*What to do*
Set down exactly the lines below between the line holding "accumulator and the fault accumulator" and the line holding "verdict := some verdict", inclusive; no other line belongs in the answer.

= Beginning of Section =

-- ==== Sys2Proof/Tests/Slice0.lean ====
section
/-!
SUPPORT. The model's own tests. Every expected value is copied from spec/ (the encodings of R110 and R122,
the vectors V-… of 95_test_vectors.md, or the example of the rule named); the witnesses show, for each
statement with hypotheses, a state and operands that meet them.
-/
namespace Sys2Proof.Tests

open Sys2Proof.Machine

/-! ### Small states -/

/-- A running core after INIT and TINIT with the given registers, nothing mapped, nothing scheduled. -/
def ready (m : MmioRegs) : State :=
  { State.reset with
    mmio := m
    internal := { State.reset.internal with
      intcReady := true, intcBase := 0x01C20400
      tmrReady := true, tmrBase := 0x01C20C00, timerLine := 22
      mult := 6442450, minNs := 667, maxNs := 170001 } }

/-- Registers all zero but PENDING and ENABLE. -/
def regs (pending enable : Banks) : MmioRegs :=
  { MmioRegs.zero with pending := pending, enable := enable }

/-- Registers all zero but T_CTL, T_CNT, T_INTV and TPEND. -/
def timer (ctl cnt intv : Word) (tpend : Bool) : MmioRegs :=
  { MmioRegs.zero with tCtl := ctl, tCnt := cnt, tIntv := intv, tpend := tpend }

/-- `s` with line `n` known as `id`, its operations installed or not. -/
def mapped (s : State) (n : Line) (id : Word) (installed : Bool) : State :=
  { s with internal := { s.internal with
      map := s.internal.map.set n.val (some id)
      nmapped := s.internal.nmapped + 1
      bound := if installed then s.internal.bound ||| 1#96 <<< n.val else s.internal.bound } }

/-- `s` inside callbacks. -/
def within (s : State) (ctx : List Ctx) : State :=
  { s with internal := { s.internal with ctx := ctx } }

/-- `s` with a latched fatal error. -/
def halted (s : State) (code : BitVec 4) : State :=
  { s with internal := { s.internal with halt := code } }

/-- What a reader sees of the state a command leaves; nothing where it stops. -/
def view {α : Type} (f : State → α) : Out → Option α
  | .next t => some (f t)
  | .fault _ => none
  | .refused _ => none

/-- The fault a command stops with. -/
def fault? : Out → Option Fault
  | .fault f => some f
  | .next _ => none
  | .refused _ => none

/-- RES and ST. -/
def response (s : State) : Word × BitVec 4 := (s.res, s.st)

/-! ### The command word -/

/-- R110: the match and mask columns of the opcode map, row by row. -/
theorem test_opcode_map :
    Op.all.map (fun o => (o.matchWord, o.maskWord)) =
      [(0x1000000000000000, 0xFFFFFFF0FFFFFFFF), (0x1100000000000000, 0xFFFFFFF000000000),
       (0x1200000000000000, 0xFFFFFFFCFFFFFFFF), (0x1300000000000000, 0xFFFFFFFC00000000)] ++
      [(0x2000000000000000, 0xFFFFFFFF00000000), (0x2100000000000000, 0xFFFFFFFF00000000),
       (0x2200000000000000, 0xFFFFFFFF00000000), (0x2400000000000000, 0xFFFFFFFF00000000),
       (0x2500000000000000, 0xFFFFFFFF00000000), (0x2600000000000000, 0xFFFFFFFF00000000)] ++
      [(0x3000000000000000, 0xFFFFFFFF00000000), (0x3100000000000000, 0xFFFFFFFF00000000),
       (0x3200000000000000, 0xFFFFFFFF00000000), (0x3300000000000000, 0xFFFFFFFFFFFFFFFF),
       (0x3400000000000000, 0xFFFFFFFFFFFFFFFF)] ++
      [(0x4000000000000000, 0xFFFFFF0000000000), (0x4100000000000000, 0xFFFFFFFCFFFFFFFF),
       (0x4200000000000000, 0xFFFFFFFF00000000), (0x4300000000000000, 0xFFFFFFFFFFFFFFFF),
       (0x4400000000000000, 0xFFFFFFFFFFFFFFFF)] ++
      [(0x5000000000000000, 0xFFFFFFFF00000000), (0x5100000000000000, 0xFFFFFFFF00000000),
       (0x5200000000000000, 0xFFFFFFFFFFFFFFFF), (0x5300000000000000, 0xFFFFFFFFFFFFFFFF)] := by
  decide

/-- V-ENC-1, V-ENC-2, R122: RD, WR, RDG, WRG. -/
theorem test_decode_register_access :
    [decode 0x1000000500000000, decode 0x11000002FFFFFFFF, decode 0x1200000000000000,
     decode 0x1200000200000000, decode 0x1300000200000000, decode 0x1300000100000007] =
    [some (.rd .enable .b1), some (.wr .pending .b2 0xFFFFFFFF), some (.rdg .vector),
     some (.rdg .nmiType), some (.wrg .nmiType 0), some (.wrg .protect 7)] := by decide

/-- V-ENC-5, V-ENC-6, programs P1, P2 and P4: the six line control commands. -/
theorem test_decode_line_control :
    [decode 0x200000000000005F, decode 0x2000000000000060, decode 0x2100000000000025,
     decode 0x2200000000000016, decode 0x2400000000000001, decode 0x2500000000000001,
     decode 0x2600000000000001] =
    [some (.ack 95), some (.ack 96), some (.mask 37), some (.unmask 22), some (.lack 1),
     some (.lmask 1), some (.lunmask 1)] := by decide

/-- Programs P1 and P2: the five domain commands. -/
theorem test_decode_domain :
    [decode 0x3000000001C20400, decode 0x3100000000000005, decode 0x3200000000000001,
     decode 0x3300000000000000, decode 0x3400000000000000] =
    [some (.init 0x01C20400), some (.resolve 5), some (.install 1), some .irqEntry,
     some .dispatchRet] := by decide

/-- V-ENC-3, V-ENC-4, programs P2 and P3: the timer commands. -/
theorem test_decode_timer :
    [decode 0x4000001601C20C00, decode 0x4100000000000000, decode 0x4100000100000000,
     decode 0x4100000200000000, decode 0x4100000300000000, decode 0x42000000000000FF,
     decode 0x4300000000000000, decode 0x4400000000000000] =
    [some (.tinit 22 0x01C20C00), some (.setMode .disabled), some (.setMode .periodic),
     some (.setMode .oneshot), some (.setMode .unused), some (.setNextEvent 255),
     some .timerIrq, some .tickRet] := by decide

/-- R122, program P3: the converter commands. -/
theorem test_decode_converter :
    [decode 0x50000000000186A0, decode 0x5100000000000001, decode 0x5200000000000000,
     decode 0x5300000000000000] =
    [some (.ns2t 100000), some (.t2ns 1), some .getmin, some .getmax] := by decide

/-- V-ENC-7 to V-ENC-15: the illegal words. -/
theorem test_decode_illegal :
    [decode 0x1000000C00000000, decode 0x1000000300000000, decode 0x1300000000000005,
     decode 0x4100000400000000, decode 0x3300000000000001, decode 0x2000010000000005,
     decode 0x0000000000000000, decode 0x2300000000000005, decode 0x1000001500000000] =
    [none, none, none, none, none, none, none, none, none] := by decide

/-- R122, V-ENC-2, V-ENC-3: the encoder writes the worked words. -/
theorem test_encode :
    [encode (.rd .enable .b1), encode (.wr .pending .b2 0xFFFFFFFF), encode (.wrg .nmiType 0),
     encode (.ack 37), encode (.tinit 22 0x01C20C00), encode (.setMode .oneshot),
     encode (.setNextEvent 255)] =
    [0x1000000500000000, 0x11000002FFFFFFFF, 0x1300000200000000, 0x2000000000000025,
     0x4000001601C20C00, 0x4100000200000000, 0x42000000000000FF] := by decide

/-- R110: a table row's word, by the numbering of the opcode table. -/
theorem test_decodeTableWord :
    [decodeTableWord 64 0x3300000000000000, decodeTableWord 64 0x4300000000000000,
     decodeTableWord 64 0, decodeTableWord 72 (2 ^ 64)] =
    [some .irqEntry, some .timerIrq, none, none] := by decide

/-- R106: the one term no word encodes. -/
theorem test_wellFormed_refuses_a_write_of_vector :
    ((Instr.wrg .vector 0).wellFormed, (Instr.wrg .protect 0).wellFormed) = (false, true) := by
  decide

= End of Section =
= Beginning of Section =

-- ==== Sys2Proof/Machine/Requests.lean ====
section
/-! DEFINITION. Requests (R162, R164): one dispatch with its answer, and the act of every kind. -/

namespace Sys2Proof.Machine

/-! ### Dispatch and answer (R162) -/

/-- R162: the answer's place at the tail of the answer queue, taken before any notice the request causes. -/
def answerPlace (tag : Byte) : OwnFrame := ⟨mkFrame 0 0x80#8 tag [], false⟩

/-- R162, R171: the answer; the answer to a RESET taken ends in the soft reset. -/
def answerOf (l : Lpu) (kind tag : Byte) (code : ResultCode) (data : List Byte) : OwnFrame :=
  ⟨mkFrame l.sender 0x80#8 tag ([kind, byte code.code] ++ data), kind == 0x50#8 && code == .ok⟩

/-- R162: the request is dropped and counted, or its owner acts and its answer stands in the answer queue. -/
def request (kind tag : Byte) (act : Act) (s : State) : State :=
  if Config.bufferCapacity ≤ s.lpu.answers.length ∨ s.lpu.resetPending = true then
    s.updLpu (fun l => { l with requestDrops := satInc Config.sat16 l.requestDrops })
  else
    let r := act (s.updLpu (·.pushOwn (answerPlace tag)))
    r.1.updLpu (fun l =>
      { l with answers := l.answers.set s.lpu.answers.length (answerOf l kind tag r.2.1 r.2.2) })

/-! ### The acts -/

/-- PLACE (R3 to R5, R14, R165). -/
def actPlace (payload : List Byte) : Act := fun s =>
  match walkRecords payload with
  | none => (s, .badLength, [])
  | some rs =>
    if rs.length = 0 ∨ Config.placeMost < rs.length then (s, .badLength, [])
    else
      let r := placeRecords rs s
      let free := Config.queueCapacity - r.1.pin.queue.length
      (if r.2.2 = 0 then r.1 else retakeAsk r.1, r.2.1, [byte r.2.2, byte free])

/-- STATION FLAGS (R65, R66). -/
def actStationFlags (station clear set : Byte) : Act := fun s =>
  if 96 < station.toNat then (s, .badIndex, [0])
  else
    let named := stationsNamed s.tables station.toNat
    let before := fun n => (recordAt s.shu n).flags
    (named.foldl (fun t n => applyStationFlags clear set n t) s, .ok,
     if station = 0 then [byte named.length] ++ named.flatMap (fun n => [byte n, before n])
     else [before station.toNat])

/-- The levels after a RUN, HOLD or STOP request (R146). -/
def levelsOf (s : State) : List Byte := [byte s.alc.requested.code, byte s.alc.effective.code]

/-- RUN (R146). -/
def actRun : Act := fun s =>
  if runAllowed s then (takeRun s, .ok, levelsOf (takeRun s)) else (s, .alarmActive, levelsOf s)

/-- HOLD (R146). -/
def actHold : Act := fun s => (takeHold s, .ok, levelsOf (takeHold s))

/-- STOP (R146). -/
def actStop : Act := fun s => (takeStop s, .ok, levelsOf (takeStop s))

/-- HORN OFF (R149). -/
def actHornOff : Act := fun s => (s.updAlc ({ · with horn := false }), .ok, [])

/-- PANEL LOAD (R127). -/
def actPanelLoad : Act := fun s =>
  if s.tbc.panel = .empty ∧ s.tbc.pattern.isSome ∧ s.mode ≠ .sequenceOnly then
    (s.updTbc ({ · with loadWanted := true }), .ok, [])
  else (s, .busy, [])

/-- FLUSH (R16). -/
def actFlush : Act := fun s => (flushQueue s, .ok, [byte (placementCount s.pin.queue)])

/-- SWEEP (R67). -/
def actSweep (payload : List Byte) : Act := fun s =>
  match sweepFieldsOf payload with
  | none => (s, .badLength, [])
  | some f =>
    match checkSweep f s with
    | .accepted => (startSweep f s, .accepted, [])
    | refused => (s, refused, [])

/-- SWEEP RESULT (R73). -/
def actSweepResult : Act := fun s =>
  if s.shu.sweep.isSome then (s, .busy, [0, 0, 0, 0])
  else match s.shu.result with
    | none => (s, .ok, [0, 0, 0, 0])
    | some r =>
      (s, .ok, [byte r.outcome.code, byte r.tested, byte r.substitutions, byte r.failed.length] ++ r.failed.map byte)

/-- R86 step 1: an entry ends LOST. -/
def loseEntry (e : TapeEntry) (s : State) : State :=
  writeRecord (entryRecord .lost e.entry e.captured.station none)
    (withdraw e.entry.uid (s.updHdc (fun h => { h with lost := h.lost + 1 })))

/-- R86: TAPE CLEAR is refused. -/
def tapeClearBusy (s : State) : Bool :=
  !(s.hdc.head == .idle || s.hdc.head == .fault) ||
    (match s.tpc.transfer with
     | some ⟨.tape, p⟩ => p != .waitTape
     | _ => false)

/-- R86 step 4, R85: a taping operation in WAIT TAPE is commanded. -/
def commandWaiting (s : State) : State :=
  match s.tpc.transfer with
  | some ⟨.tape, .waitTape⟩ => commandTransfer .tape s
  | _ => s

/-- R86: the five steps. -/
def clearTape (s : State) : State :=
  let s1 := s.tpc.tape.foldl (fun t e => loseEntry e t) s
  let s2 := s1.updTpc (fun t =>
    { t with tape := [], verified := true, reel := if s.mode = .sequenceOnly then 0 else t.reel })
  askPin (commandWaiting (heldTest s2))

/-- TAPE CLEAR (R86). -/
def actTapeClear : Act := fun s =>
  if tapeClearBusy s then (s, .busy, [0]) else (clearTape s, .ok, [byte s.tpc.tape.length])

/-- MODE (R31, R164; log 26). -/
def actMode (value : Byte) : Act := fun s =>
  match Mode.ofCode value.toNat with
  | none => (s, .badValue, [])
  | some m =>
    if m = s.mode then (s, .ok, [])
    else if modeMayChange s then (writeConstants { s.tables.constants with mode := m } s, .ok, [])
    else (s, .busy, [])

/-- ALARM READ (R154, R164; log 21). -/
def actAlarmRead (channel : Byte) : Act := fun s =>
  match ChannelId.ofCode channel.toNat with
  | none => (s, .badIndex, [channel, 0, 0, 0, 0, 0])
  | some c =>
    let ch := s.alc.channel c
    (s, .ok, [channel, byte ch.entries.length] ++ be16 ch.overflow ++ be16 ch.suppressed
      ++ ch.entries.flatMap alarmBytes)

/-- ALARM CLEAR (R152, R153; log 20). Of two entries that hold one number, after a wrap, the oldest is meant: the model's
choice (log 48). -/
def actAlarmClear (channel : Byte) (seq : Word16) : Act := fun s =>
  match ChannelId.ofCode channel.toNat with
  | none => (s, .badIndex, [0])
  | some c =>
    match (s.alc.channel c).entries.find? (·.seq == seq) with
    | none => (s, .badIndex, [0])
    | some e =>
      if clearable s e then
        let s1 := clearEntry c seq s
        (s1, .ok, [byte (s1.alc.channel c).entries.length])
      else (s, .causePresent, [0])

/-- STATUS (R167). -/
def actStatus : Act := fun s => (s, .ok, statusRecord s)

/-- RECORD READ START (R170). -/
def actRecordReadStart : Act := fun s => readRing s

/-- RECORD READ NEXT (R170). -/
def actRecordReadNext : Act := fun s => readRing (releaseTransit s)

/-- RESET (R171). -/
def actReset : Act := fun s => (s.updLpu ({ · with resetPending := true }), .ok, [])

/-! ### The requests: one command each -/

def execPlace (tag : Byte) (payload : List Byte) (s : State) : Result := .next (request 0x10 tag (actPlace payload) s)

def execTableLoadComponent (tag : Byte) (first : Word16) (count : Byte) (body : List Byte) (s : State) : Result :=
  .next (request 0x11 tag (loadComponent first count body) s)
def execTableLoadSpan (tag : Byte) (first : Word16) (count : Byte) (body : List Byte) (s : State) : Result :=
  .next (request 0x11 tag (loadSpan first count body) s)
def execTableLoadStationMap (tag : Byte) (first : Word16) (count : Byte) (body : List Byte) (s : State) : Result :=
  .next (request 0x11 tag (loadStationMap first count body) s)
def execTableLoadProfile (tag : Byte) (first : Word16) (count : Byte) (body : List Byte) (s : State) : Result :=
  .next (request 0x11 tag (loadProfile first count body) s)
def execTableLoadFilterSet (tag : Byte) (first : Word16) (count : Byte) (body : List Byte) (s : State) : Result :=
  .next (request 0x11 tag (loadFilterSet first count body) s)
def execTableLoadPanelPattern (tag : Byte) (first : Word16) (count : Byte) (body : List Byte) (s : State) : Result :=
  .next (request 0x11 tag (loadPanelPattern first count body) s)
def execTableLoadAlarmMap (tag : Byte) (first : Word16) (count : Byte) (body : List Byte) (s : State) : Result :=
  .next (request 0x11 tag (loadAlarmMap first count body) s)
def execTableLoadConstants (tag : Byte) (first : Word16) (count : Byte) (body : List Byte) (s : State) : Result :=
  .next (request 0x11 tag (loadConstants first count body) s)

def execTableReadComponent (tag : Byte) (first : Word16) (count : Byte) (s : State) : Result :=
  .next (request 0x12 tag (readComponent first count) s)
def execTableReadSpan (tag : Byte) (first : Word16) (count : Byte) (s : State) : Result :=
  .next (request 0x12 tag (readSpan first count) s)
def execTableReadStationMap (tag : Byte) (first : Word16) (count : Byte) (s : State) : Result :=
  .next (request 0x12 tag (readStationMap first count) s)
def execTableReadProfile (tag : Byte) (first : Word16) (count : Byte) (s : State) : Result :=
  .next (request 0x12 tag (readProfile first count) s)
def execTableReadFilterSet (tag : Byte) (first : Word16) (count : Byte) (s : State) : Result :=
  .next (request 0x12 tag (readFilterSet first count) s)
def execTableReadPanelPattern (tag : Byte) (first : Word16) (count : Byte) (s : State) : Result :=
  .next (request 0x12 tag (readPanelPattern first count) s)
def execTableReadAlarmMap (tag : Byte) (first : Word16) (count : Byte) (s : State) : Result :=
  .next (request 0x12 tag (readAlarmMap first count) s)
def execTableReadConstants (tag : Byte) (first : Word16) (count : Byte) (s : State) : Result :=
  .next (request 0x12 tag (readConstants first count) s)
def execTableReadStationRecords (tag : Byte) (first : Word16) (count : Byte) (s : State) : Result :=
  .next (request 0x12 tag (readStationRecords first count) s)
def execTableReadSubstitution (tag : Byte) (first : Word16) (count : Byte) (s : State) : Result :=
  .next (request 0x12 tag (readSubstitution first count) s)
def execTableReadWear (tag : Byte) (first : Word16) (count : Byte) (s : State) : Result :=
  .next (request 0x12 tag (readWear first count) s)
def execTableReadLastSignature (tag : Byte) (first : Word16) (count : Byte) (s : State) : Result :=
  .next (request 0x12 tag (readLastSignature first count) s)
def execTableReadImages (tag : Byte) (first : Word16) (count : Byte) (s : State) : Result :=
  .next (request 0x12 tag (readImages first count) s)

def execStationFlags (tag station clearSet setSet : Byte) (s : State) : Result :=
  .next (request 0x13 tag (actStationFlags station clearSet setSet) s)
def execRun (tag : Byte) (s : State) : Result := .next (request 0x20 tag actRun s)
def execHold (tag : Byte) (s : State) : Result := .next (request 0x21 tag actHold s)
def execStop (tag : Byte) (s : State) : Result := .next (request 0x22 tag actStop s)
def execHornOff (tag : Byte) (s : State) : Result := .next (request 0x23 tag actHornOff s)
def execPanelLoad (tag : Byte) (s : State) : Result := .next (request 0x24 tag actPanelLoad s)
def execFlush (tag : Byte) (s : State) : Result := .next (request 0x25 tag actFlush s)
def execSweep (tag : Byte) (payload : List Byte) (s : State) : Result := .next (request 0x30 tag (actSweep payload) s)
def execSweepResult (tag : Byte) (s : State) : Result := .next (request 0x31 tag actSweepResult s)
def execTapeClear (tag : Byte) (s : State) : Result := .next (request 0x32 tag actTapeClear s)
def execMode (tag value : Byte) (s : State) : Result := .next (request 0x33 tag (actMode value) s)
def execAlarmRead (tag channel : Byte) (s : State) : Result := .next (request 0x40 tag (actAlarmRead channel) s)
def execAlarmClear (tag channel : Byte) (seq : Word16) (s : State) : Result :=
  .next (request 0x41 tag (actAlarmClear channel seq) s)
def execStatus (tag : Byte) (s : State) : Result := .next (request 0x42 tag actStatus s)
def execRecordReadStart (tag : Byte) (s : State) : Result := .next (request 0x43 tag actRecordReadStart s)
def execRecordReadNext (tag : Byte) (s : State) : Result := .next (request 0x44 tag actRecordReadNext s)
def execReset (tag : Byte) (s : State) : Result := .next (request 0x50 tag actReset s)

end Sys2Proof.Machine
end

= End of Section =
= Beginning of Section =

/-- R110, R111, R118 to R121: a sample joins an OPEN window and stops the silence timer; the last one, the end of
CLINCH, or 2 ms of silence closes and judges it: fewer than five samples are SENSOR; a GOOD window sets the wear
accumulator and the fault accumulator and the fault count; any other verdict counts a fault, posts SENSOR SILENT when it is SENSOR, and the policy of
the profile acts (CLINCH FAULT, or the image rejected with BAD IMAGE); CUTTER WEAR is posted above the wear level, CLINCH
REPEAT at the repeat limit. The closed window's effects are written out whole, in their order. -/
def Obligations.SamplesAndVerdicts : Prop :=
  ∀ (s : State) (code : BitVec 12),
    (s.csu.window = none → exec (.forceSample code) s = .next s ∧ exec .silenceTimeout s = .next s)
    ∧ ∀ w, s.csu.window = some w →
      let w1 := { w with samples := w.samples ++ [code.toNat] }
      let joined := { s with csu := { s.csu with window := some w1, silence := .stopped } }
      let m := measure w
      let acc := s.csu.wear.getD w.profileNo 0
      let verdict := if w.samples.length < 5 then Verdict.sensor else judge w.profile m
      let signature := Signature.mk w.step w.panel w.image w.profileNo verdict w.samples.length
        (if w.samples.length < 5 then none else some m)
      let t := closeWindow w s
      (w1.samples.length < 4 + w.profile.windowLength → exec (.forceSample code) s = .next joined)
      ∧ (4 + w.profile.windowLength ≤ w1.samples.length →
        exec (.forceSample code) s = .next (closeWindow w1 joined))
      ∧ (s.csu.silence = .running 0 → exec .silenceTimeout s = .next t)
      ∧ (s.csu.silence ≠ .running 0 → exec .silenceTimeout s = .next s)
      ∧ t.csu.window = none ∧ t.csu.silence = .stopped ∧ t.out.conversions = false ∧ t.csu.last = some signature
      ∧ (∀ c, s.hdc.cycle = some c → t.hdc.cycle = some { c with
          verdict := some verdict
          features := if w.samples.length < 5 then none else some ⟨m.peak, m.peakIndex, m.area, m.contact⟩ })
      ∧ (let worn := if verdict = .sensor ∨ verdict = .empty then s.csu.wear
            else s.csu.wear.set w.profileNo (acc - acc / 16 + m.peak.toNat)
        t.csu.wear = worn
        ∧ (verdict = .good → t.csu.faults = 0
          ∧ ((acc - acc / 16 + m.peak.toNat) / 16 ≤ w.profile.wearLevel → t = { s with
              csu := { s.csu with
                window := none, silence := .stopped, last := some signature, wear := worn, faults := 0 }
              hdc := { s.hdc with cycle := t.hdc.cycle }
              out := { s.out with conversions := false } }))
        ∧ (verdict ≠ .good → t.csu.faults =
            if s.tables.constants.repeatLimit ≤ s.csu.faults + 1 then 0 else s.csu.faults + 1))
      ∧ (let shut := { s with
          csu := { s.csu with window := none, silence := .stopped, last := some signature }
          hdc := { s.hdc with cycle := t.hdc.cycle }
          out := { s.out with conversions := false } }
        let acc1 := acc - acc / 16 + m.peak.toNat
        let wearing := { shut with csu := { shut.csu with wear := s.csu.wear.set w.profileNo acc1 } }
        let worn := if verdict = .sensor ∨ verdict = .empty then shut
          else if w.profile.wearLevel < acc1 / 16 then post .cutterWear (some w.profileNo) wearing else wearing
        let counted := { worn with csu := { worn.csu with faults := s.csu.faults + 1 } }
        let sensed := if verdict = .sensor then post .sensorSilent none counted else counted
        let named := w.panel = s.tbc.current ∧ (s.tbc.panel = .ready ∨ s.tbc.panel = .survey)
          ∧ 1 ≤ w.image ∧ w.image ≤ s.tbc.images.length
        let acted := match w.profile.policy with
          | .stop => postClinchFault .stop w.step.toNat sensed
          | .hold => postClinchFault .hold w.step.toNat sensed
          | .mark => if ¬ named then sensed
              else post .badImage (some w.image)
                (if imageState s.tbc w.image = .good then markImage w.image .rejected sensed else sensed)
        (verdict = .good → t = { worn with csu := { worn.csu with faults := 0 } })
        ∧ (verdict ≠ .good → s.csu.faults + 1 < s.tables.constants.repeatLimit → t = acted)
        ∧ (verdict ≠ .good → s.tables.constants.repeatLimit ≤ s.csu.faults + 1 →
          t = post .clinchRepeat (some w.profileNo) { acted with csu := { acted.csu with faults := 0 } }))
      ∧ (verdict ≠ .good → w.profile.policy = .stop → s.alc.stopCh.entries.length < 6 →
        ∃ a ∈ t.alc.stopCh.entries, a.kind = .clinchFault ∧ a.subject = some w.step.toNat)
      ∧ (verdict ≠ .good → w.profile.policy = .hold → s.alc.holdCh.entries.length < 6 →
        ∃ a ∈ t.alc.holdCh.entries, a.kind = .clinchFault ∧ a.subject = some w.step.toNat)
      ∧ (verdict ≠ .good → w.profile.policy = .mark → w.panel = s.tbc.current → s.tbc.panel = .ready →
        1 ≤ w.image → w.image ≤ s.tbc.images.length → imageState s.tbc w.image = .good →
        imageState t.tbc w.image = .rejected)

= End of Section =

*Answer area*
accumulator and the fault accumulator and the fault count; any other verdict counts a fault, posts SENSOR SILENT when it is SENSOR, and the policy of
the profile acts (CLINCH FAULT, or the image rejected with BAD IMAGE); CUTTER WEAR is posted above the wear level, CLINCH
REPEAT at the repeat limit. The closed window's effects are written out whole, in their order. -/
def Obligations.SamplesAndVerdicts : Prop :=
  ∀ (s : State) (code : BitVec 12),
    (s.csu.window = none → exec (.forceSample code) s = .next s ∧ exec .silenceTimeout s = .next s)
    ∧ ∀ w, s.csu.window = some w →
      let w1 := { w with samples := w.samples ++ [code.toNat] }
      let joined := { s with csu := { s.csu with window := some w1, silence := .stopped } }
      let m := measure w
      let acc := s.csu.wear.getD w.profileNo 0
      let verdict := if w.samples.length < 5 then Verdict.sensor else judge w.profile m
      let signature := Signature.mk w.step w.panel w.image w.profileNo verdict w.samples.length
        (if w.samples.length < 5 then none else some m)
      let t := closeWindow w s
      (w1.samples.length < 4 + w.profile.windowLength → exec (.forceSample code) s = .next joined)
      ∧ (4 + w.profile.windowLength ≤ w1.samples.length →
        exec (.forceSample code) s = .next (closeWindow w1 joined))
      ∧ (s.csu.silence = .running 0 → exec .silenceTimeout s = .next t)
      ∧ (s.csu.silence ≠ .running 0 → exec .silenceTimeout s = .next s)
      ∧ t.csu.window = none ∧ t.csu.silence = .stopped ∧ t.out.conversions = false ∧ t.csu.last = some signature
      ∧ (∀ c, s.hdc.cycle = some c → t.hdc.cycle = some { c with
          verdict := some verdict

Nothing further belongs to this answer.